22:45. Got abducted by a UFO. They, they here being the pesky aliens, dumped me after fifteen minutes and stole my pasta. Damn the bastards. Have to go back and buy more tomorrow, something that I do not look forward to. I alos have to hitchhike home. This is going to take all night. Right now at a Internet Cafe in Utah, boy do they have comfortable chairs here or what? Need coffee though.



*


It is all about words

Tomato. I don’t know why, but the word blazed through and its red-hot tail etched it into my brain. It is stuck there, much to my chagrin. At first I thought it burned, but now I’ve gotten used to it. I know where it is, and I can, albeit with some difficulties, bring it forth whenever I need to. I have however become aware of some drawbacks; the word tends to creep up when I least expect it. This is not good, this is not proper, and most important of all, and it forces itself on my tongue at the worst possible times. Have you tried to order a cup of tomato at a café?

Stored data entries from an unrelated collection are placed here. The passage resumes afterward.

-- ==== Sys2Proof/Syntax.lean ====
section
/-! DEFINITION. The operations and events of the SH4: one constructor for each row of the opcode table (spec 02_encoding.md R54 to R59;
95_what_each_step_holds.md for the rows without an encoding), and the types of their operands. -/

namespace Sys2Proof

/-- Vector element types, in the order of their codes (R56). -/
inductive VTy where
  | f32 | bf16 | f16 | i32 | i16 | i8 | u8 | f8
  deriving DecidableEq, Repr

/-- Access sizes of the SM format, in the order of their codes (R54). -/
inductive MSize where
  | b | bu | h | hu | w | wu | d
  deriving DecidableEq, Repr

/-- Rounding modes of the conversions: nearest even, toward zero, stochastic (R59, R112). -/
inductive RMode where
  | rne | rz | rs
  deriving DecidableEq, Repr

/-- The twelve scopes, in the order of their codes (R59, R267). -/
inductive Scope where
  | task | core | pair | cluster | die | package | host | peer | domain | group | network | system
  deriving DecidableEq, Repr

/-- Element widths of the copy engine: 1, 2 and 4 bytes (R55). -/
inductive CWidth where
  | e1 | e2 | e4
  deriving DecidableEq, Repr

/-- Format classes of the matrix slot, in the order of their codes (R55). -/
inductive FClass where
  | b16 | fp8 | fp4 | int8
  deriving DecidableEq, Repr

/-- Element pairs of MCFG, in the order of their codes (R59). -/
inductive MPair where
  | bf16 | fp16 | fp8 | db4 | mx4 | int8
  deriving DecidableEq, Repr

/-- Levels of CANCEL: codes 1 to 4 (R103). -/
inductive CLevel where
  | launch | graph | phase | job
  deriving DecidableEq, Repr


/-- What a reply of another device carries (R363): the bytes of a load, the old value and source stamp of an atomic, ACQ or REL, or an error. -/
inductive RemoteReply where
  | value (data : List Byte)
  | sync (old : Word) (stamp : Nat)
  | error (code : BitVec 8) (detail : BitVec 32)
  deriving DecidableEq, Repr

/-- The cause of a failing copy job (R220). -/
structure CopyErr where
  code : BitVec 8
  addr : Word
  detail : BitVec 32
  deriving DecidableEq, Repr

/-- An element of a channel: its lanes and the rank stamp of a reduce chain (R376). -/
structure ChanElem where
  lanes : List (BitVec 32)
  stamp : BitVec 8
  deriving DecidableEq, Repr

/-- A request of another device, or of this one to another (R363). -/
inductive ReqOp where
  | load (size : Nat)
  /-- a read of a copy job (R364) -/
  | copy (size : Nat)
  /-- records of store logs: for each its stamp at the sender and its bytes -/
  | records (rs : List (Nat × List (Nat × Byte)))
  | amo (op : Nat) (b : Word)
  | cas (expect b : Word)
  | acq
  | rel
  | ccadd (b : Word)
  /-- the decision record in force of a coding group (R411) -/
  | decision (gid : BitVec 16)
  /-- the share of a rebuild of a coding group at an offset, or every share from there on (R417) -/
  | share (gid : BitVec 16) (off : Nat) (one : Bool)
  /-- compact every record that this device has released on the variable at the address (R270, R272) -/
  | force
  deriving DecidableEq, Repr

/-- A request that reaches this device's memory side: the incarnation it names and the local offset (R362, R363). -/
structure RemoteReq where
  inc : BitVec 16
  addr : Nat
  op : ReqOp
  deriving DecidableEq, Repr

/-- Who waits for a route (R366): a parked load of a task, the fetch hold of a core, the running copy job of a core, or a work request. -/
inductive RouteWaiter where
  | load (launch index : Nat)
  | sync (core : Nat)
  | copy (core : Nat)
  | work (ctx ring slot : Nat)
  deriving DecidableEq, Repr

/-- A frame as it stands on a stream (R356): its header, its payload, encrypted where it has a tag, and its CRC-32C. -/
structure Frame where
  cls : BitVec 8
  flits : BitVec 8
  sseq : BitVec 16
  pseq : BitVec 32
  src : BitVec 8
  dst : BitVec 8
  mbz : BitVec 16
  ack : BitVec 32
  payload : List Byte
  tag : Option (BitVec 128)
  crc : BitVec 32
  /-- is its codeword correctable? -/
  fec : Bool
  /-- a NAK names the first sequence number that the other side lacks -/
  nak : Option (BitVec 16)
  deriving DecidableEq, Repr

/-- How a step of a lap rotation ends here (R385): this rank's copy has been written at its successor, or the successor has refused it for its length, or
the predecessor's block has arrived. -/
inductive LapEnd where
  | copied
  | refused
  | arrived (data : List Byte)
  deriving DecidableEq, Repr

/-- A packet of a message (R391, R393). -/
structure Packet where
  /-- key of the sender: its packet delivery context -/
  src : Nat
  psn : Nat
  /-- PSN of the first packet of the message and the number of its packets -/
  first : Nat
  count : Nat
  job : BitVec 24
  ctx : BitVec 4
  res : Nat
  roff : Nat
  /-- length of the message, offset of the packet in it, and the payload -/
  len : Nat
  off : Nat
  data : List Byte
  deriving DecidableEq, Repr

Truth to be told, I haven’t either. But it was close, really close. I was just about to order a coffee, when the word failed me. The Word tried to get free from its prison, but it didn’t succeed. Thank God. I did not want to drink pressed tomatoes, no matter how fresh they might have been. I stuttered forth a “coffee please”, I took the cup and seated myself to slowly drink the black substance of my choice.

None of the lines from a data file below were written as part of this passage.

-- ==== Sys2Proof/Machine/State.lean ====
section
/-! DEFINITION. The state of the SH4 as plain data: everything the spec gives the machine, and the state after reset
(INVENTORY.md lists each piece with its rule and its reset value). -/

namespace Sys2Proof.Machine

/-- A sparse table: keys strictly rising (`Tab.set` keeps that form); an absent key reads as the table's default. -/
abbrev Tab (α : Type) := List (Nat × α)

/-! ### The task's registers (01_task.md, 03_scalar_control.md, 07_core_memory.md) -/

/-- A circular-buffer handle (R197): the 128 bits of task state and the two counts of outstanding commands. -/
structure Handle where
  base : Nat := 0
  ssize : Nat := 0
  count : Nat := 0
  head : Nat := 0
  tail : Nat := 0
  fill : Nat := 0
  /-- producer commands outstanding -/
  pp : Nat := 0
  /-- consumer commands outstanding -/
  cp : Nat := 0
  deriving DecidableEq, Repr

/-- ZSTAT (R35). -/
structure ZStat where
  tm : Bool := false
  sv : Bool := false
  ten : Bool := false
  sliceup : Bool := false
  joor : Bool := false
  defov : Bool := false
  f8 : Bool := false
  det : Bool := false
  af : Bool := false
  srf : BitVec 3 := 0
  ss : Bool := false
  deriving DecidableEq, Repr

/-- ZCAUSE (R36). -/
structure ZCause where
  detail : BitVec 32 := 0
  slot : BitVec 3 := 0
  code : BitVec 8 := 0
  deriving DecidableEq, Repr

/-- The task system registers that no other part of the state holds (R32, R37, R93, R186, R250, R262, R307, R371). -/
structure ZRegs where
  stat : ZStat := {}
  cause : ZCause := {}
  addr : Word := 0
  bundle : Word := 0
  snapLen : BitVec 16 := 0
  tvec : Word := 0
  tid : BitVec 8 := 0
  abortPage : BitVec 41 := 0
  abortCount : BitVec 16 := 0
  graph : BitVec 32 := 0
  phase : BitVec 32 := 0
  job : BitVec 32 := 0
  rkey : Word := 0
  rstr : Word := 0
  rpos : Word := 0
  divcnt : BitVec 16 := 0
  logStalls : BitVec 16 := 0
  /-- ZWDOG.BUDGET and COUNT (R307) -/
  budget : BitVec 32 := 0
  wcount : BitVec 32 := 0
  /-- ZRMT (R371) -/
  settled : BitVec 16 := 0
  relayed : BitVec 16 := 0
  deriving DecidableEq, Repr

/-- Where control goes next: a position of the current segment or of its successor (R50), or a byte address (R49). -/
inductive Target where
  | pos (succ : Bool) (p : Nat)
  | addr (a : Word)
  deriving DecidableEq, Repr

/-- An active loop level (R82). -/
structure LoopLevel where
  start : Nat
  stop : Nat
  rem : Nat
  deriving DecidableEq, Repr

/-- A register write that takes effect when its latency has elapsed (R19, R68, R139, R210). -/
inductive RegWrite where
  | x (n : Nat) (v : Word)
  | p (n : Nat) (v : Pred)
  /-- lanes of `mask` take the lanes of `val` -/
  | v (n : Nat) (mask : Pred) (val : VReg)
  | sc (n : Nat) (val : ScReg)
  /-- GSET: field `f` of the shadow copy of shape register `k` (gm0-gm3 are 0-3, gy0-gy3 are 4-7) -/
  | gset (k f : Nat) (v : BitVec 32)
  /-- GSWAP and sw: exchange the copies of the registers of the mask -/
  | swap (gy : Bool) (mask : BitVec 4)
  /-- HSET -/
  | hset (n : Nat) (w0 w1 : Word)
  /-- HADVP (producer) and HADVC -/
  | hadv (n : Nat) (producer : Bool) (k : Nat)
  /-- MTS -/
  | z (sel : Nat) (v : Word)
  /-- ENGW -/
  | eng (off : Nat) (v : Word)
  deriving DecidableEq, Repr

/-- An in-flight result: the advancing cycles left before its write (R19, R20). -/
structure Flight where
  lat : Nat
  w : RegWrite
  deriving DecidableEq, Repr

/-- Register values of the bundle entry that a snapshot holds (R23, R25). -/
structure RegImage where
  x : Tab Word := []
  p : Tab Pred := []
  v : Tab VReg := []
  sc : Tab ScReg := []
  h : Tab Handle := []
  shape : Tab (ShapeReg × ShapeReg) := []
  z : Tab Word := []
  deriving DecidableEq, Repr

/-- A load from another device: address and incarnation, destination, access, enabled lanes, address of its bundle (R17, R27, R363). -/
structure RemotePart where
  ia : Nat
  inc : BitVec 16
  size : Nat
  mask : Pred := 0
  /-- the lane at `ia` -/
  lane0 : Nat := 0
  deriving DecidableEq, Repr

/-- A load from another device (R17, R206). -/
structure RemoteLoad extends RemotePart where
  vec : Bool
  reg : Nat
  signed : Bool
  bundle : Word
  /-- tick of its issue, or of its first send (R366) -/
  tick : Nat := 0
  /-- lanes of an LDGV that other addresses hold, asked for one after another (R207) -/
  rest : List RemotePart := []
  deriving DecidableEq, Repr

/-- How the task leaves BOUND once the bundle has fully committed (R17, R90, R91), and what it then waits for. -/
inductive After where
  | yield
  | park (counter : Word) (target : Word)
  | exit
  | remote (l : RemoteLoad)
  /-- the LAUNCH of R102 met a full ring -/
  | fullRing (ring : Nat)
  /-- pre-emption at a safe point (R33) -/
  | preempt
  /-- page fault on this intermediate address (R29) -/
  | abort (ia : Nat)
  deriving DecidableEq, Repr

/-- A load that has committed and whose data has not arrived (R206, R208, R209). -/
structure Miss where
  /-- intermediate address of the first byte -/
  ia : Nat
  /-- destination register: vector or scalar -/
  vec : Bool
  reg : Nat
  /-- the write to perform; its value is the view's at the load -/
  w : RegWrite
  /-- the data is uncorrectable: the fault waits for the first consumer -/
  bad : Bool
  deriving DecidableEq, Repr

/-- A trap cause with its ZADDR and DETAIL (R38). -/
structure Cause where
  code : BitVec 8
  addr : Word := 0
  detail : BitVec 32 := 0
  deriving DecidableEq, Repr

/-! ### Segments and the loop buffer (02_encoding.md) -/

/-- A stored bundle of an expanded segment: its offset in the frame, its header and its present syllables (R42, R43). -/
structure Stored where
  off : Nat
  hdr : Nat
  words : List (Nat × Nat)
  deriving DecidableEq, Repr

/-- Why a segment cannot be issued from (R46, R52). -/
inductive SegFault where
  /-- malformed, with the offending word -/
  | malformed (word : BitVec 32)
  /-- the page is not resident: an abort when a bundle is due -/
  | pageFault (ia : Nat)
  /-- no window, or the memory side's cause -/
  | cause (c : Cause)
  deriving DecidableEq, Repr

/-- A loop-buffer half: a segment expanded from home (R47, R53). -/
structure Segment where
  frame : Nat
  next : Nat
  len : Nat
  /-- bytes 0-3 and 8-11 of the header, for R48 and R49 -/
  word0 : BitVec 32
  word8 : BitVec 32
  bundles : List Stored
  bad : Option SegFault
  deriving DecidableEq, Repr

/-- The four totals of a tensor (R132, R133). -/
structure Stat where
  sat : Nat := 0
  flush : Nat := 0
  nan : Nat := 0
  viol : Nat := 0
  deriving DecidableEq, Repr

/-- A core's input of the wired-AND line (R242, R246). -/
inductive LineWait where
  | fuse (mask : BitVec 4) (addr : Nat) (dest : Nat) (since : Nat)
  | rejn (addr : Nat) (dest : Nat)
  deriving DecidableEq, Repr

If you notice that you can’t use the word tomorrow, then you’ll know where to point the blame. I’m very sorry for the inconvenience but I hope you’ll understand my predicament. Please, use the word “papaya” instead.



*


I never learn

I’ve begun to structure up the Great Swedish Novel from dozens of notebooks and I’ve encountered a problem. A huge problem that blocks up everything. It is not one that is impossible to fix, quite the contrary. I need to do some research for part one. (Three parts in one book, each part is about different stages in the main characters life.)

Research. I’m too lazy for this. I could go the easy way and just read up about the subject, but I think that way it would end up being more of a Hollywood stereotype than the Hollywood stereotypes themselves.

Part two and three present no such problems what so ever. Especially the third act where absolutely everything is make believe.